I'm sure a scaffold company has an expensive system for this but I'm thinking some 2x12's and some hardware or ratchet straps to secure them in place will suffice.
We just need something for fall protection, not as a working surface. I think if we close off a minimum of 2 landings below whatever floor we're working on, that would be well within the reasonable realm of safety. Thoughts?


----------



## akrause (May 18, 2010)

Hmmm..... 479 views and not a single reply. All good - I guess I'll reply to my own post. We've decided the answer to open area ways is netting. *Good* quality construction fall safety netting. It's (obvi) flexible and can easily span across split level landings, it comes in all lengths and sizes, we can ratchet strap the hell out of it to the railings & posts and add some extra carabiners for additional safety, and then toss some drops over the whole thing to act as a debris barrier. Also, the stuff can be stored in a friggin empty 5 gal bucket with a lid on it.

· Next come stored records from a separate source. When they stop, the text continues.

-- ==== Sys2Proof/Machine/Snigus.lean ====
section
/-! DEFINITION. The Snigus transport between modules, and what twins and herds are made of (14_channels_twin_herd.md R529
to R536). -/

namespace Sys2Proof.Machine

def Dev.modPeer (d : Dev) (f : PeerSt → PeerSt) : Dev := { d with peer := f d.peer }
def Dev.modStrm (d : Dev) (f : StreamSt → StreamSt) : Dev := { d with strm := f d.strm }
def Dev.modFlt (d : Dev) (f : FaultSt → FaultSt) : Dev := { d with flt := f d.flt }
def Dev.modBoot (d : Dev) (f : BootSt → BootSt) : Dev := { d with boot := f d.boot }

/-! ### Who is who -/

def twinEn (d : Dev) : Bool := bitOf (d.rd TWIN_CFG) 0
def herdEn (d : Dev) : Bool := bitOf (d.rd HERD_CFG) 31
def herdPaired (d : Dev) : Bool := bitOf (d.rd HERD_CFG) 25
def herdPos (d : Dev) : Nat := d.rdF HERD_CFG 21 16
def herdSide (d : Dev) : Nat := d.rdF HERD_CFG 24 24
def herdId (d : Dev) : Nat := d.rdF HERD_CFG 15 0
def twinRole (d : Dev) : Nat := d.rdF TWIN_STATE 4 4

/-- Own PEER code (R557). -/
def ownKey (d : Dev) : Nat := if herdEn d then herdPos d + 64 * herdSide d else twinRole d

/-- The Chamois partner (R533, R554). -/
def partnerKey (d : Dev) : Nat := if herdEn d then herdPos d + 64 * (1 - herdSide d) else 1 - twinRole d

def twinSt (d : Dev) : Nat := d.rdF TWIN_STATE 2 0
def herdSt (d : Dev) : Nat := d.rdF HERD_STATE 2 0
def leadPos (d : Dev) : Nat := d.rdF HERD_STATE 13 8
def isLead (d : Dev) : Bool := herdSt d == 4
def isMember (d : Dev) : Bool := herdSt d == 3 || herdSt d == 4
def memberAt (d : Dev) (p : Nat) : Bool := bitOf (d.rd (HERD_MEMBERS (p / 32))) (p % 32)
/-- Positions present, ascending. -/
def members (d : Dev) : List Nat := below 64 (memberAt d)
/-- The largest herd of the profile (R6, R12). -/
def herdMax (d : Dev) : Nat := if d.rdF LIC_PROFILE 1 0 = 2 then 4 else 64

/-- Peers that are fenced or leave the herd: every lock they hold breaks (02_control_model.md R77). A peer is its position,
plus 64 on the other side (R73, R532) (DEDUCED, unsafe: notes/assumptions/119.md). -/
def peersOut (ks : List Nat) (d : Dev) : Dev := ks.foldl (fun d k => breakLocksOf (0x80 + k) d) d

/-- Membership as MEMBERS_LO, MEMBERS_HI and STATE.MEMBERS show it. The members that are no longer present have left; an
empty membership is the module's own exit, after which the others go on. -/
def setMembers (ps : List Nat) (d : Dev) : Dev :=
  let gone := (members d).filter fun p => !ps.contains p
  let m := ps.foldl (fun m p => m ||| 2 ^ p) 0
  let d := (d.wr64 (HERD_MEMBERS 0) m).wrF HERD_STATE 22 16 ps.length
  if ps.isEmpty then d else peersOut gone d

def maskPositions (m : Nat) : List Nat := below 64 fun p => m.testBit p

/-! ### Records (R557) -/

def twinRecord (event reason peer stream beat : Nat) (d : Dev) : Dev :=
  d.record 0x19 12 (peer % 256 + stream * 2 ^ 16) (event + reason % 256 * 2 ^ 8 + beat % 65536 * 2 ^ 16)

def herdRecord (event reason peer beat : Nat) (d : Dev) : Dev :=
  d.record 0x1A 12 (peer % 256) (event + reason % 256 * 2 ^ 8 + beat % 65536 * 2 ^ 16)

/-! ### Frames (R529 to R531) -/

def fHello : Nat := 1
def fHeartbeat : Nat := 2
def fDigest : Nat := 3
def fHold : Nat := 4
def fIngest : Nat := 5
def fTime : Nat := 6
def fFrame : Nat := 7
def fJoin : Nat := 8
def fAdmit : Nat := 9
def fRefuse : Nat := 0xA
def fMembership : Nat := 0xB
def fReport : Nat := 0xC
def fShare : Nat := 0xD
def fSched : Nat := 0xE
def fAppend : Nat := 0xF
def fRegAccess : Nat := 0x10
def fRegResp : Nat := 0x11
def fPartial : Nat := 0x12
def fCopy : Nat := 0x13

/-- Planes that are up: a spur port enabled and up (R529, 16_interfaces_pins.md R614). -/
def planeUp (d : Dev) (n : Nat) : Bool := bitOf (d.rd (SPUR_PORT_STATUS n)) 0 && d.rdF SPUR_PORT_EN 3 0 / 2 ^ n % 2 == 1
def planes (d : Dev) : List Nat := below 4 (planeUp d)

/-- HERD records of planes that have changed from one state to another (R557). -/
def planeEvents (was now : List Nat) (d : Dev) : Dev :=
  if herdEn d then
    let d := (was.filter fun n => !now.contains n).foldl (fun d n => herdRecord 7 n 0xFF 0 d) d
    (now.filter fun n => !was.contains n).foldl (fun d n => herdRecord 8 n 0xFF 0 d) d
  else d

/-- The plane of a frame: the first that is up from a plane on. -/
def planeFrom (d : Dev) (n : Nat) : Nat := (([0, 1, 2, 3].map fun k => (n + k) % 4).find? (planeUp d)).getD n

/-- A frame as it leaves: SEQ and ACK, then its payload (R529). No frame leaves during a Pewter restart
(15_bringup_reset_licences.md R592) (DEDUCED, unsafe: notes/assumptions/94.md; DESIGN CHOICE, safe: notes/assumptions/105.md). -/
def emitFrame (plane typ peer seq : Nat) (fields : List Nat) (data : List Byte) (d : Dev) : Dev :=
  if d.boot.restarting then d
  else { d with tx := d.tx ++ [.snigus plane typ peer ([seq, kvGetD d.peer.seqIn 0 peer] ++ fields) data] }

/-- A frame is sent; it is kept until its acknowledgement (R531). -/
def sendOn (plane typ peer : Nat) (fields : List Nat) (data : List Byte) (d : Dev) : Dev :=
  if d.boot.restarting then d
  else
    let seq := (kvGetD d.peer.seqOut 0 peer + 1) % 2 ^ 32
    let plane := planeFrom d plane
    let d := d.modPeer fun p => { p with
      seqOut := kvPut p.seqOut peer seq
      unacked := p.unacked ++ [{ peer, seq, plane, tick := d.time.tb, typ, fields, data }] }
    emitFrame plane typ peer seq fields data d

def send (typ peer : Nat) (fields : List Nat) (d : Dev) : Dev := sendOn 0 typ peer fields [] d

/-- The other members, as PEER codes. -/
def otherMembers (d : Dev) : List Nat := ((members d).filter (· != herdPos d)).map (· + 64 * herdSide d)

def sendAll (typ : Nat) (fields : List Nat) (d : Dev) : Dev := (otherMembers d).foldl (fun d k => send typ k fields d) d

/-- A number spread over fields of 32 bits. -/
def splitWords (n v : Nat) : List Nat := (List.range n).map fun i => v / 2 ^ (32 * i) % 2 ^ 32

/-- A frame of the other side of a paired herd (R531, R554): its position and generation are as that side's lead last told
them; until a MEMBERSHIP of it has come, any position of the herd is heard (DEDUCED, unsafe: notes/assumptions/119.md). -/
def knownOther (d : Dev) (h : FrameHdr) : Bool :=
  herdPaired d && (match d.peer.otherMembers with
    | none => true
    | some m => m.testBit (h.src % 64) && kvGetD d.peer.gens h.gen (64 + h.src % 64) == h.gen)

/-- The modules a frame may come from: the partner, the members of the own side, those of the other side. -/
def knownPeer (d : Dev) (h : FrameHdr) : Bool :=
  if herdEn d then
    h.herd == herdId d &&
      (if h.src / 64 = herdSide d then memberAt d (h.src % 64) && kvGetD d.peer.gens 0 (h.src % 64) == h.gen
       else knownOther d h)
  else twinEn d && h.herd == 0 && h.src == partnerKey d

/-- A frame of a module that it cannot be accepted from is dropped (R531). -/
def staleFrame (h : FrameHdr) (typ : Nat) (d : Dev) : Dev := herdRecord 9 typ h.src 0 (d.bump HERD_STALE_FRAME_COUNT)

/-- What every accepted frame does: the sender is heard, and frames up to its ACK are acknowledged. -/
def frameHeard (h : FrameHdr) (d : Dev) : Dev :=
  d.modPeer fun p => { p with
    heard := kvPut p.heard h.src d.time.tb
    unacked := p.unacked.filter fun s => !(s.peer == h.src && decide (s.seq ≤ h.ack)) }

/-- A frame with its own SEQ is delivered in order (R531): a repeated one is dropped, one ahead of its turn waits (DESIGN CHOICE, safe: notes/assumptions/105.md). -/
def deliver (known : Dev → Bool) (h : FrameHdr) (typ : Nat) (f : Dev → Dev × List MemWrite) (d : Dev) : Dev × List MemWrite :=
  if !known d then (staleFrame h typ d, [])
  else
    let d1 := frameHeard h d
    let last := kvGetD d.peer.seqIn 0 h.src
    if h.seq ≤ last then (d1, [])
    else if h.seq ≠ last + 1 then (d, [])
    else f (d1.modPeer fun p => { p with seqIn := kvPut p.seqIn h.src h.seq })

/-- As `deliver`, for an effect inside the part. -/
def deliver1 (known : Dev → Bool) (h : FrameHdr) (typ : Nat) (f : Dev → Dev) (d : Dev) : Dev :=
  (deliver known h typ (fun d => (f d, [])) d).1

/-! ### Compared streams (R535, R536) -/

def cmpFirst (d : Dev) : Nat := d.rdF TWIN_CMP_RANGE 13 0
def inCmpRange (d : Dev) (n : Nat) : Bool := decide (cmpFirst d ≤ n ∧ n ≤ cmpFirst d + d.rdF TWIN_CMP_RANGE 21 16)

/-- A stream of the range in a twin whose partner takes part: LINKING, COMPARING or LOST. -/
def compared (d : Dev) (n : Nat) : Bool := twinEn d && inCmpRange d n

def mapBit (d : Dev) (reg : Nat → Nat) (n : Nat) : Bool :=
  let k := n - cmpFirst d
  bitOf (d.rd (reg (k / 32))) (k % 32)
def setMapBit (reg : Nat → Nat) (n : Nat) (b : Bool) (d : Dev) : Dev :=
  let k := n - cmpFirst d
  d.wr (reg (k / 32)) (setBit (d.rd (reg (k / 32))) (k % 32) b)

def lapsed (d : Dev) (n : Nat) : Bool := mapBit d TWIN_LAPSED n
def rebuilding (d : Dev) (n : Nat) : Bool := mapBit d TWIN_REBUILDING n

/-- Own commits of a stream, newest first. -/
def history (d : Dev) (n : Nat) : List Commit := kvGetD d.peer.hist [] n

/-- MAX_LAG (R560): the largest current lag of a compared stream. -/
def showLag (d : Dev) : Dev :=
  let lags := d.peer.hist.map fun (e : Nat × List Commit) =>
    match e.2.head?, kvGet? d.peer.partnerLast e.1 with
    | some c, some p => max (c.beat - p.1) (p.1 - c.beat)
    | _, _ => 0
  d.wrF TWIN_MAX_LAG 8 0 (min 511 (lags.foldl max 0))

end Sys2Proof.Machine
end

SCORE ! Initially we were trying to figure out ways to get 2x12's or sheets of heavy plywood across there, but the hell with that. (insert green check mark here), ...Problem Solved!


----------



## EveryDay (Mar 23, 2019)

akrause said:


> Anyone ever developed a good safety barricade system for working in stair towers with open space in-between the handrails? I wish I could put a photo up here but I don't see a way to do it. You've all seem them before and you know what I'm talking about: go to the top floor of a staircase in an old building and look over the handrail in the middle and you can see all the way to the basement floor. Translation: dead guy if someone falls. This building is 6 stories but there is only about 14" in-between the rails which is good. Some have a much much larger span.
> 
> I'm sure a scaffold company has an expensive system for this but I'm thinking some 2x12's and some hardware or ratchet straps to secure them in place will suffice.
> We just need something for fall protection, not as a working surface. I think if we close off a minimum of 2 landings below whatever floor we're working on, that would be well within the reasonable realm of safety. Thoughts?


akrause,
The square yellow/black icon with twin mountain peeks is for inserting images using URL of your image.
Or to download image stored on your computer you can also do this, below the box where you are typing your replies there are four boxes 
and the second box has this text in it:
"Valid file extensions: bmp doc gif jpe jpeg jpg pdf png psd txt xls zip"
Click on: "Manage Attachments" and follow the instructions.
Hope this helps.


----------



## EveryDay (Mar 23, 2019)

akrause said:


> Anyone ever developed a good safety barricade system for working in stair towers with open space in-between the handrails? I wish I could put a photo up here but I don't see a way to do it. You've all seem them before and you know what I'm talking about: go to the top floor of a staircase in an old building and look over the handrail in the middle and you can see all the way to the basement floor. Translation: dead guy if someone falls. This building is 6 stories but there is only about 14" in-between the rails which is good. Some have a much much larger span.
> 
> I'm sure a scaffold company has an expensive system for this but I'm thinking some 2x12's and some hardware or ratchet straps to secure them in place will suffice.
> We just need something for fall protection, not as a working surface. I think if we close off a minimum of 2 landings below whatever floor we're working on, that would be well within the reasonable realm of safety. Thoughts?


akrause,
The square yellow/black icon with twin mountain peeks is for inserting images using URL of your image.
Or to download image stored on your computer you can also do this, below the box where you are typing your replies there are four boxes 
and the second box has this text in it:
"Valid file extensions: bmp doc gif jpe jpeg jpg pdf png psd txt xls zip"
Click on: "Manage Attachments" and follow the instructions.
Hope this helps.


----------



## EveryDay (Mar 23, 2019)

*"we can ratchet strap the hell out of it to the railings & posts"
*
Just make sure the railings and posts can withstand the tension and will not get ripped out of their places.


----------



## EveryDay (Mar 23, 2019)

*"I wish I could put a photo up here but I don't see a way to do it."*
akrause,
The square yellow/black icon with twin mountain peeks is for inserting images using URL of your image.
Or to download image stored on your computer you can also do this, below the box where you are typing your replies there are four boxes 
and the second box has this text in it:
"Valid file extensions: bmp doc gif jpe jpeg jpg pdf png psd txt xls zip"
Click on: "Manage Attachments" and follow the instructions.
Hope this helps.

I'm surprised that with 500 views nobody helped you with this yet. 
I'm sure Mods know how to post images here.


----------



## RH (Sep 7, 2010)

*“Attachments and Images*
How do I attach a file to a post?

To attach a file to your post, you need to be using the main 'New Post' or 'New Thread' page and not 'Quick Reply'. To use the main 'New Post' page, click the 'Post Reply' button in the relevant thread.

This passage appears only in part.